Introduction

Overview

Teaching: 0 min
Exercises: 0 min

Questions

How to design research software

Objectives

To understand design principles and to be able to apply them to research software

Why Design

Investing some thought in design of software makes it possible to maintain\, reuse and extend it
Even if some research software (RS) begins its life as a one-off use case\, it often gets reused
Without proper design it is likely to accrete features haphazardly and become a monstrosity
Acquires a lot of technical debt in the process

definition from https://enterprisersproject.com/article/2020/6/technical-debt-explained-plain-english

In many ways technical debt works like monetary debt. If you don’t pay it off it compounds. The more technical debt you accrue, the more unmaintainable your software becomes.

Many projects have had this happen to them, and most of them end up with a hard reset and having to start over again

In this module we will cover general design principles and those that are tailored for scientific software

Several books are available on the topic of software design

…. and many more

So why do we have this module in the bootcamp ?

Motivation and Objectives

The first and foremost reason is the same as for taking any course that has good textbooks.

A practitioner with experience can make the ideas more accessible. Instructor can perceive when attendees are not following and therefore can try to present the same idea with a different approach and/or perspective. Practitioners also bring their own intuition and experience to the discussion which tend to enrich the information being imparted in a classroom setting.

There are other reasons why software design needs to be included in a research software engineering training. Most of software engineering research and literature targets enterprise software that is in production. Literature is sparse even for exploratory enterprise software. One reason is that understanding the requirements and devising strategies for design of exploratory software is difficult. For industry it may not even be a worthwhile expenditure because before being released and utilized for production all software likely goes through rigorous quality control.

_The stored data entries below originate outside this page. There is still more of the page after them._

theorem doMigrationSwap_keeps {m : List Region} {s0 s : State} {a1 a2} (hm : [Region.draws, Region.flt, Region.mem, Region.side, Region.allocCtr, Region.allocs, Region.badGrains, Region.sessions, Region.parts, Region.slc, Region.wt, Region.sec, Region.twin] ⊆ m) (h : Keeps m s0 s) : Keeps m s0 (doMigrationSwap a1 a2 s) := by
  unfold doMigrationSwap
  try dsimp only
  repeat' first
    | intro _
    | with_reducible assumption
    | with_reducible refine State.startRebalance_keeps (List.Subset.trans (by decide) hm) ?_
    | with_reducible refine State.abandonMigr_keeps (List.Subset.trans (by decide) hm) ?_
    | (refine State.copyPage_keeps (List.Subset.trans (by decide) hm) ?_ _ _ (by with_reducible assumption))
    | (with_reducible refine State.copyPage_keeps (List.Subset.trans (by decide) hm) ?_ _ _ rfl)
    | with_reducible refine State.swapRun_keeps (List.Subset.trans (by decide) hm) ?_
    | with_reducible apply ite_keeps
    | with_reducible apply foldl_keeps
    | split

theorem doMirrorKeepalive_keeps {m : List Region} {s0 s : State} (hm : [Region.flt, Region.slc, Region.wt, Region.twin] ⊆ m) (h : Keeps m s0 s) : Keeps m s0 (doMirrorKeepalive s) := by
  unfold doMirrorKeepalive
  try dsimp only
  repeat' first
    | (exact List.Subset.trans (by decide) hm)
    | intro _
    | with_reducible assumption
    | with_reducible refine State.sendMirror_keeps (List.Subset.trans (by decide) hm) ?_
    | with_reducible apply ite_keeps
    | with_reducible apply foldl_keeps
    | (fail_if_no_progress (with_reducible refine mk_keeps ?_ ?_ ?_ ?_ ?_ ?_ ?_ ?_ ?_ ?_ ?_ ?_ ?_ ?_ ?_ ?_ ?_ ?_ ?_ ?_ ?_ ?_ ?_ ?_ ?_ ?_ ?_ ?_) <;> try first | (with_reducible exact Or.inl rfl) | (exact Or.inr (hm (by decide))))
    | split

theorem doNeighborSolicitation_keeps {m : List Region} {s0 s : State} {a1 a2 a3} (hm : [Region.flt] ⊆ m) (h : Keeps m s0 s) : Keeps m s0 (doNeighborSolicitation a1 a2 a3 s) := by
  unfold doNeighborSolicitation
  try dsimp only
  repeat' first
    | (exact List.Subset.trans (by decide) hm)
    | intro _
    | with_reducible assumption
    | with_reducible refine State.emit_keeps (List.Subset.trans (by decide) hm) ?_
    | with_reducible refine State.countPort_keeps (List.Subset.trans (by decide) hm) ?_
    | with_reducible apply ite_keeps

theorem doOldRunRelease_keeps {m : List Region} {s0 s : State} {a1} (hm : [Region.mem, Region.side, Region.allocs, Region.sessions, Region.parts] ⊆ m) (h : Keeps m s0 s) : Keeps m s0 (doOldRunRelease a1 s) := by
  unfold doOldRunRelease
  try dsimp only
  repeat' first
    | intro _
    | with_reducible assumption
    | with_reducible refine State.putPage_keeps (List.Subset.trans (by decide) hm) ?_
    | with_reducible refine State.freeAllocs_keeps (List.Subset.trans (by decide) hm) ?_
    | with_reducible apply ite_keeps
    | with_reducible apply foldl_keeps
    | split

theorem doOtherFrame_keeps {m : List Region} {s0 s : State} {a1 a2} (hm : [Region.flt] ⊆ m) (h : Keeps m s0 s) : Keeps m s0 (doOtherFrame a1 a2 s) := by
  unfold doOtherFrame
  try dsimp only
  repeat' first
    | (exact List.Subset.trans (by decide) hm)
    | intro _
    | with_reducible assumption
    | with_reducible refine State.countPort_keeps (List.Subset.trans (by decide) hm) ?_
    | with_reducible apply ite_keeps

theorem doPfcFrame_keeps {m : List Region} {s0 s : State} {a1 a2 a3} (hm : [Region.flt, Region.wt] ⊆ m) (h : Keeps m s0 s) : Keeps m s0 (doPfcFrame a1 a2 a3 s) := by
  unfold doPfcFrame
  try dsimp only
  repeat' first
    | (exact List.Subset.trans (by decide) hm)
    | intro _
    | with_reducible assumption
    | (with_reducible apply State.each_keeps)
    | with_reducible refine State.pausePcp_keeps (List.Subset.trans (by decide) hm) ?_
    | with_reducible apply ite_keeps

theorem doPortTransmit_keeps {m : List Region} {s0 s : State} {a1} (hm : [Region.clk, Region.flt, Region.mem, Region.side, Region.badGrains, Region.sessions, Region.parts, Region.slc, Region.wt, Region.jets, Region.sec, Region.mboxes, Region.twin] ⊆ m) (h : Keeps m s0 s) : Keeps m s0 (doPortTransmit a1 s) := by
  unfold doPortTransmit
  try dsimp only
  repeat' first
    | intro _
    | with_reducible assumption
    | with_reducible refine State.flushMirrorAck_keeps (List.Subset.trans (by decide) hm) ?_
    | with_reducible refine State.sendCtl_keeps (List.Subset.trans (by decide) hm) ?_
    | with_reducible refine State.pin_keeps (List.Subset.trans (by decide) hm) ?_
    | with_reducible refine State.updPort_keeps (List.Subset.trans (by decide) hm) ?_
    | with_reducible refine State.dropUnkeyed_keeps (List.Subset.trans (by decide) hm) ?_
    | with_reducible refine State.sendHead_keeps (List.Subset.trans (by decide) hm) ?_
    | with_reducible apply ite_keeps
    | with_reducible apply foldl_keeps
    | split

theorem doPromote_keeps {m : List Region} {s0 s : State} {a1 a2} (hm : [Region.flt, Region.mem, Region.side, Region.badGrains, Region.sessions, Region.parts, Region.slc, Region.wt, Region.sec, Region.twin] ⊆ m) (h : Keeps m s0 s) : Keeps m s0 (doPromote a1 a2 s) := by
  unfold doPromote
  try dsimp only
  repeat' first
    | intro _
    | with_reducible assumption
    | with_reducible refine State.noteRun_keeps (List.Subset.trans (by decide) hm) ?_
    | with_reducible refine State.failPage_keeps (List.Subset.trans (by decide) hm) ?_
    | with_reducible refine State.putPage_keeps (List.Subset.trans (by decide) hm) ?_
    | with_reducible apply ite_keeps
    | with_reducible apply foldl_keeps
    | split

theorem doRejoin_keeps {m : List Region} {s0 s : State} {a1 a2 a3} (hm : [Region.flt, Region.mem, Region.side, Region.allocs, Region.badGrains, Region.sessions, Region.provs, Region.parts, Region.slc, Region.wt, Region.twin] ⊆ m) (h : Keeps m s0 s) : Keeps m s0 (doRejoin a1 a2 a3 s) := by
  unfold doRejoin
  try dsimp only
  repeat' first
    | (exact List.Subset.trans (by decide) hm)
    | intro _
    | with_reducible assumption
    | with_reducible refine State.discardAfter_keeps (List.Subset.trans (by decide) hm) ?_
    | with_reducible refine State.sendResync_keeps (List.Subset.trans (by decide) hm) ?_
    | with_reducible apply ite_keeps
    | with_reducible apply foldl_keeps
    | (fail_if_no_progress (with_reducible refine mk_keeps ?_ ?_ ?_ ?_ ?_ ?_ ?_ ?_ ?_ ?_ ?_ ?_ ?_ ?_ ?_ ?_ ?_ ?_ ?_ ?_ ?_ ?_ ?_ ?_ ?_ ?_ ?_ ?_) <;> try first | (with_reducible exact Or.inl rfl) | (exact Or.inr (hm (by decide))))

theorem doResyncComplete_keeps {m : List Region} {s0 s : State} (hm : [Region.flt, Region.slc, Region.wt, Region.twin] ⊆ m) (h : Keeps m s0 s) : Keeps m s0 (doResyncComplete s) := by
  unfold doResyncComplete
  try dsimp only
  repeat' first
    | (exact List.Subset.trans (by decide) hm)
    | intro _
    | with_reducible assumption
    | with_reducible refine State.enterPaired_keeps (List.Subset.trans (by decide) hm) ?_
    | with_reducible apply ite_keeps

theorem doScrubPass_keeps {m : List Region} {s0 s : State} {a1 a2} (hm : [Region.flt, Region.mem, Region.side, Region.allocs, Region.badGrains, Region.sessions, Region.parts, Region.slc, Region.wt, Region.sec, Region.twin] ⊆ m) (h : Keeps m s0 s) : Keeps m s0 (doScrubPass a1 a2 s) := by
  unfold doScrubPass
  try dsimp only
  repeat' first
    | intro _
    | with_reducible assumption
    | with_reducible refine State.scrubGrain_keeps (List.Subset.trans (by decide) hm) ?_
    | with_reducible refine State.freeAllocs_keeps (List.Subset.trans (by decide) hm) ?_
    | with_reducible refine State.scrubHeader_keeps (List.Subset.trans (by decide) hm) ?_
    | with_reducible apply ite_keeps
    | with_reducible apply foldl_keeps
    | split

Research software in academic setting is different because it is also the production software. Often exploration and production go hand in hand, which means that quality control is an ongoing process. Therefore it is important to understand methodologies for designing research software that meets research goals while maintaining its reliability without becoming an excessive burden on the developers and the users.

Key Points

Investing in design is critical for reliable, maintainable and extensible software

General Design Principles

Overview

Teaching: 0 min
Exercises: 0 min

Questions

What are most commonly used design principles?

Objectives

To introduce common design principles

General Design Principles

Found on the web

Encapsulate what varies
Favor composition over inheritance
Program to interfaces not implementations
Loose coupling – interacting components should have minimal knowledge about each other
SOLID
- Single responsibility
  - Class/method/function should do only one thing
- Open/closed
  - Open for extension\, close for modification
- Liskov substitution
  - Implementations of an interface should give same result
- Interface segregation
  - Client should not have to use methods it does not need
- Dependency inversion
  - High level modules should not depend on low level modules\, only on abstractions

These are just some of the links that have more details on these design principles.

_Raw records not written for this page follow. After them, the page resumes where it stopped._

theorem execDramHot_keeps {m : List Region} {s0 s : State} {a1 a2} (hm : [Region.pins] ⊆ m) (h : Keeps m s0 s) : OutKeeps m s0 (execDramHot a1 a2 s) := by
  unfold execDramHot
  repeat' first
    | (with_reducible refine run_keeps (fun _ _ => ?_) ?_)
    | intro _
    | with_reducible assumption
    | with_reducible refine doDramHot_keeps (List.Subset.trans (by decide) hm) ?_

theorem execWatchdogExpiry_keeps {m : List Region} {s0 s : State} {a1} (hm : [Region.draws, Region.pins, Region.boot, Region.clk, Region.pwr, Region.flt, Region.spares, Region.allocCtr, Region.allocs, Region.badGrains, Region.sessions, Region.provs, Region.parts, Region.cfg, Region.ep, Region.slc, Region.wt, Region.jets, Region.jetSched, Region.sec, Region.mboxes, Region.mbNext, Region.twin, Region.sb] ⊆ m) (h : Keeps m s0 s) : OutKeeps m s0 (execWatchdogExpiry a1 s) := by
  unfold execWatchdogExpiry
  repeat' first
    | (with_reducible refine run_keeps (fun _ _ => ?_) ?_)
    | intro _
    | with_reducible assumption
    | with_reducible refine State.upTo_keeps (List.Subset.trans (by decide) hm) ?_
    | with_reducible refine doWatchdogExpiry_keeps (List.Subset.trans (by decide) hm) ?_

theorem execFatalEvent_keeps {m : List Region} {s0 s : State} {a1 a2 a3} (hm : [Region.draws, Region.pins, Region.boot, Region.clk, Region.pwr, Region.flt, Region.spares, Region.allocCtr, Region.allocs, Region.badGrains, Region.sessions, Region.provs, Region.parts, Region.cfg, Region.ep, Region.slc, Region.wt, Region.jets, Region.jetSched, Region.sec, Region.mboxes, Region.mbNext, Region.twin, Region.sb] ⊆ m) (h : Keeps m s0 s) : OutKeeps m s0 (execFatalEvent a1 a2 a3 s) := by
  unfold execFatalEvent
  repeat' first
    | (with_reducible refine run_keeps (fun _ _ => ?_) ?_)
    | intro _
    | with_reducible assumption
    | with_reducible refine State.upTo_keeps (List.Subset.trans (by decide) hm) ?_
    | with_reducible refine doFatalEvent_keeps (List.Subset.trans (by decide) hm) ?_

theorem execFirmwareVerify_keeps {m : List Region} {s0 s : State} {a1 a2 a3} (hm : [Region.pins, Region.boot, Region.clk, Region.sb] ⊆ m) (h : Keeps m s0 s) : OutKeeps m s0 (execFirmwareVerify a1 a2 a3 s) := by
  unfold execFirmwareVerify
  repeat' first
    | (with_reducible refine run_keeps (fun _ _ => ?_) ?_)
    | intro _
    | with_reducible assumption
    | with_reducible refine doFirmwareVerify_keeps (List.Subset.trans (by decide) hm) ?_
    | with_reducible refine State.upTo_keeps (List.Subset.trans (by decide) hm) ?_

theorem execClocksLocked_keeps {m : List Region} {s0 s : State} {a1} (hm : [Region.pins, Region.boot, Region.clk, Region.sb] ⊆ m) (h : Keeps m s0 s) : OutKeeps m s0 (execClocksLocked a1 s) := by
  unfold execClocksLocked
  repeat' first
    | (with_reducible refine run_keeps (fun _ _ => ?_) ?_)
    | intro _
    | with_reducible assumption
    | with_reducible refine doClocksLocked_keeps (List.Subset.trans (by decide) hm) ?_
    | with_reducible refine State.upTo_keeps (List.Subset.trans (by decide) hm) ?_

theorem execChannelTrainingDone_keeps {m : List Region} {s0 s : State} {a1 a2} (hm : [Region.draws, Region.pins, Region.boot, Region.clk, Region.pwr, Region.flt, Region.spares, Region.mem, Region.side, Region.allocCtr, Region.allocs, Region.badGrains, Region.sessions, Region.provs, Region.parts, Region.cfg, Region.ep, Region.slc, Region.wt, Region.jets, Region.jetSched, Region.sec, Region.mboxes, Region.mbNext, Region.twin, Region.sb] ⊆ m) (h : Keeps m s0 s) : OutKeeps m s0 (execChannelTrainingDone a1 a2 s) := by
  unfold execChannelTrainingDone
  repeat' first
    | (with_reducible refine run_keeps (fun _ _ => ?_) ?_)
    | intro _
    | with_reducible assumption
    | with_reducible refine doChannelTrainingDone_keeps (List.Subset.trans (by decide) hm) ?_

theorem execMemoryTestDone_keeps {m : List Region} {s0 s : State} {a1 a2} (hm : [Region.draws, Region.pins, Region.boot, Region.clk, Region.pwr, Region.flt, Region.spares, Region.mem, Region.side, Region.allocCtr, Region.allocs, Region.badGrains, Region.sessions, Region.provs, Region.parts, Region.cfg, Region.ep, Region.slc, Region.wt, Region.jets, Region.jetSched, Region.sec, Region.mboxes, Region.mbNext, Region.twin, Region.sb] ⊆ m) (h : Keeps m s0 s) : OutKeeps m s0 (execMemoryTestDone a1 a2 s) := by
  unfold execMemoryTestDone
  repeat' first
    | (with_reducible refine run_keeps (fun _ _ => ?_) ?_)
    | intro _
    | with_reducible assumption
    | with_reducible refine doMemoryTestDone_keeps (List.Subset.trans (by decide) hm) ?_

theorem execLaneTrainingDone_keeps {m : List Region} {s0 s : State} {a1 a2 a3} (hm : [Region.boot, Region.wt, Region.sb] ⊆ m) (h : Keeps m s0 s) : OutKeeps m s0 (execLaneTrainingDone a1 a2 a3 s) := by
  unfold execLaneTrainingDone
  repeat' first
    | (with_reducible refine run_keeps (fun _ _ => ?_) ?_)
    | intro _
    | with_reducible assumption
    | with_reducible refine doLaneTrainingDone_keeps (List.Subset.trans (by decide) hm) ?_

theorem execLaneRetryTimer_keeps {m : List Region} {s0 s : State} {a1 a2} (hm : [Region.boot, Region.clk] ⊆ m) (h : Keeps m s0 s) : OutKeeps m s0 (execLaneRetryTimer a1 a2 s) := by
  unfold execLaneRetryTimer
  repeat' first
    | (with_reducible refine run_keeps (fun _ _ => ?_) ?_)
    | intro _
    | with_reducible assumption
    | with_reducible refine doLaneRetryTimer_keeps (List.Subset.trans (by decide) hm) ?_
    | with_reducible refine State.upTo_keeps (List.Subset.trans (by decide) hm) ?_

theorem execComputeStageDone_keeps {m : List Region} {s0 s : State} {a1 a2 a3} (hm : [Region.boot, Region.clk, Region.flt, Region.spares, Region.jets] ⊆ m) (h : Keeps m s0 s) : OutKeeps m s0 (execComputeStageDone a1 a2 a3 s) := by
  unfold execComputeStageDone
  repeat' first
    | (with_reducible refine run_keeps (fun _ _ => ?_) ?_)
    | intro _
    | with_reducible assumption
    | with_reducible refine doComputeStageDone_keeps (List.Subset.trans (by decide) hm) ?_
    | with_reducible refine State.upTo_keeps (List.Subset.trans (by decide) hm) ?_

theorem execStageOverrun_keeps {m : List Region} {s0 s : State} {a1} (hm : [Region.draws, Region.pins, Region.boot, Region.clk, Region.pwr, Region.flt, Region.spares, Region.allocCtr, Region.allocs, Region.badGrains, Region.sessions, Region.provs, Region.parts, Region.cfg, Region.ep, Region.slc, Region.wt, Region.jets, Region.jetSched, Region.sec, Region.mboxes, Region.mbNext, Region.twin, Region.sb] ⊆ m) (h : Keeps m s0 s) : OutKeeps m s0 (execStageOverrun a1 s) := by
  unfold execStageOverrun
  repeat' first
    | (with_reducible refine run_keeps (fun _ _ => ?_) ?_)
    | intro _
    | with_reducible assumption
    | with_reducible refine doStageOverrun_keeps (List.Subset.trans (by decide) hm) ?_
    | with_reducible refine State.upTo_keeps (List.Subset.trans (by decide) hm) ?_

theorem execServiceOpen_keeps {m : List Region} {s0 s : State} {a1} (hm : [Region.boot, Region.clk, Region.flt, Region.mem, Region.side, Region.allocs, Region.badGrains, Region.sessions, Region.parts, Region.cfg, Region.ep, Region.slc, Region.wt, Region.sec, Region.mboxes, Region.twin, Region.sb] ⊆ m) (h : Keeps m s0 s) : OutKeeps m s0 (execServiceOpen a1 s) := by
  unfold execServiceOpen
  repeat' first
    | (with_reducible refine run_keeps (fun _ _ => ?_) ?_)
    | intro _
    | with_reducible assumption
    | with_reducible refine doServiceOpen_keeps (List.Subset.trans (by decide) hm) ?_
    | with_reducible refine State.upTo_keeps (List.Subset.trans (by decide) hm) ?_

theorem execPtpMessage_keeps {m : List Region} {s0 s : State} {a1 a2} (hm : [Region.clk] ⊆ m) (h : Keeps m s0 s) : OutKeeps m s0 (execPtpMessage a1 a2 s) := by
  unfold execPtpMessage
  repeat' first
    | (with_reducible refine run_keeps (fun _ _ => ?_) ?_)
    | intro _
    | with_reducible assumption
    | with_reducible refine doPtpMessage_keeps (List.Subset.trans (by decide) hm) ?_

theorem execMasterLost_keeps {m : List Region} {s0 s : State} (hm : [Region.clk] ⊆ m) (h : Keeps m s0 s) : OutKeeps m s0 (execMasterLost s) := by
  unfold execMasterLost
  repeat' first
    | (with_reducible refine run_keeps (fun _ _ => ?_) ?_)
    | intro _
    | with_reducible assumption
    | with_reducible refine doMasterLost_keeps (List.Subset.trans (by decide) hm) ?_

theorem execPpsInEdge_keeps {m : List Region} {s0 s : State} (hm : [Region.clk] ⊆ m) (h : Keeps m s0 s) : OutKeeps m s0 (execPpsInEdge s) := by
  unfold execPpsInEdge
  repeat' first
    | (with_reducible refine run_keeps (fun _ _ => ?_) ?_)
    | intro _
    | with_reducible assumption
    | with_reducible refine doPpsInEdge_keeps (List.Subset.trans (by decide) hm) ?_

theorem execPpsOutSecond_keeps {m : List Region} {s0 s : State} {a1} (hm : [Region.pins, Region.clk] ⊆ m) (h : Keeps m s0 s) : OutKeeps m s0 (execPpsOutSecond a1 s) := by
  unfold execPpsOutSecond
  repeat' first
    | (with_reducible refine run_keeps (fun _ _ => ?_) ?_)
    | intro _
    | with_reducible assumption
    | with_reducible refine doPpsOutSecond_keeps (List.Subset.trans (by decide) hm) ?_
    | with_reducible refine State.upTo_keeps (List.Subset.trans (by decide) hm) ?_

theorem execPowerSample_keeps {m : List Region} {s0 s : State} {a1 a2 a3 a4} (hm : [Region.pins, Region.clk, Region.pwr, Region.sb] ⊆ m) (h : Keeps m s0 s) : OutKeeps m s0 (execPowerSample a1 a2 a3 a4 s) := by
  unfold execPowerSample
  repeat' first
    | (with_reducible refine run_keeps (fun _ _ => ?_) ?_)
    | intro _
    | with_reducible assumption
    | with_reducible refine doPowerSample_keeps (List.Subset.trans (by decide) hm) ?_
    | with_reducible refine State.upTo_keeps (List.Subset.trans (by decide) hm) ?_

https://www.freecodecamp.org/news/solid-design-principles-in-software-development/ https://www.bmc.com/blogs/solid-design-principles/ https://bootcamp.uxdesign.cc/software-design-principles-every-developers-should-know-23d24735518e

Designing Software – High Level Phases

As shown in the figure above, software design has three phases: requirements gathering, decomposition, and understanding connectivity with that decomposition. These phases come one after another, though one can iterate over them as needed.

Requirements Gathering

In the requirement gathering phase the developers gather information about what is needed from the software. As an extremely simple example is writing an integer sorter. At first glance it appears that only requirement is to read in a bunch of integers, sort them in specified order, and output the sorted numbers. However a few other requirements may dictate actual implementation. For example:

How large is the dataset – will simplest O(N²) method suffice or does one need O(NlogN) method
Is the dataset large enough that a parallel sorting algorithm needed
Is it a stand-alone code or is it going to be used in another code (in other words does it handle I/O or needs to have arguments)
- If it needs I/O then what is format of input and output files
- If it has arguments what should the interface look like

It may seem like an obvious approach to take, but if you think a little about what is involved you will realize that failing to get these specifications will likely accrue some technical debt which will have to be paid later through modifications in the code.

Decomposition

Once requirements are known one can proceed to design components of the software. In the sorting example the simplest case of small dataset to sorted through a function call will have just one components. If it is a stand-alone piece of software then it may be divided into three components, one for I/O, one for sorting, and the driver that invokes the other two components. If it is a stand-alone parallel sorter then it may either incorporate parallelization in the driver, or may add another component to handle the parallelization.

Connectivity

This phase of design is devoted to understanding the interdependencies between components. In the stand-alone parallel sorting example with a separate parallelization component we infer the following connectivity:

Driver knows all other components and invokes them as needed
I/O is called by the Driver and no other component. If parallel I/O is being used then it needs to have an interface with the parallelization component
Sorter is called by the driver, but it also needs access to the parallelization component
Parallelization component is called by the driver and the sorter. It may also be called by I/O if we are using parallel I/O

One immediate concern that you may have is that this approach is not compatible with agile methodology. It is not because complete design of a complex software may need several iterations over the three phases. It need not all happen before development begins. It can happen anytime during the development cycle, and in all probability some or all of the phases may need to be reconsidered as understanding grows.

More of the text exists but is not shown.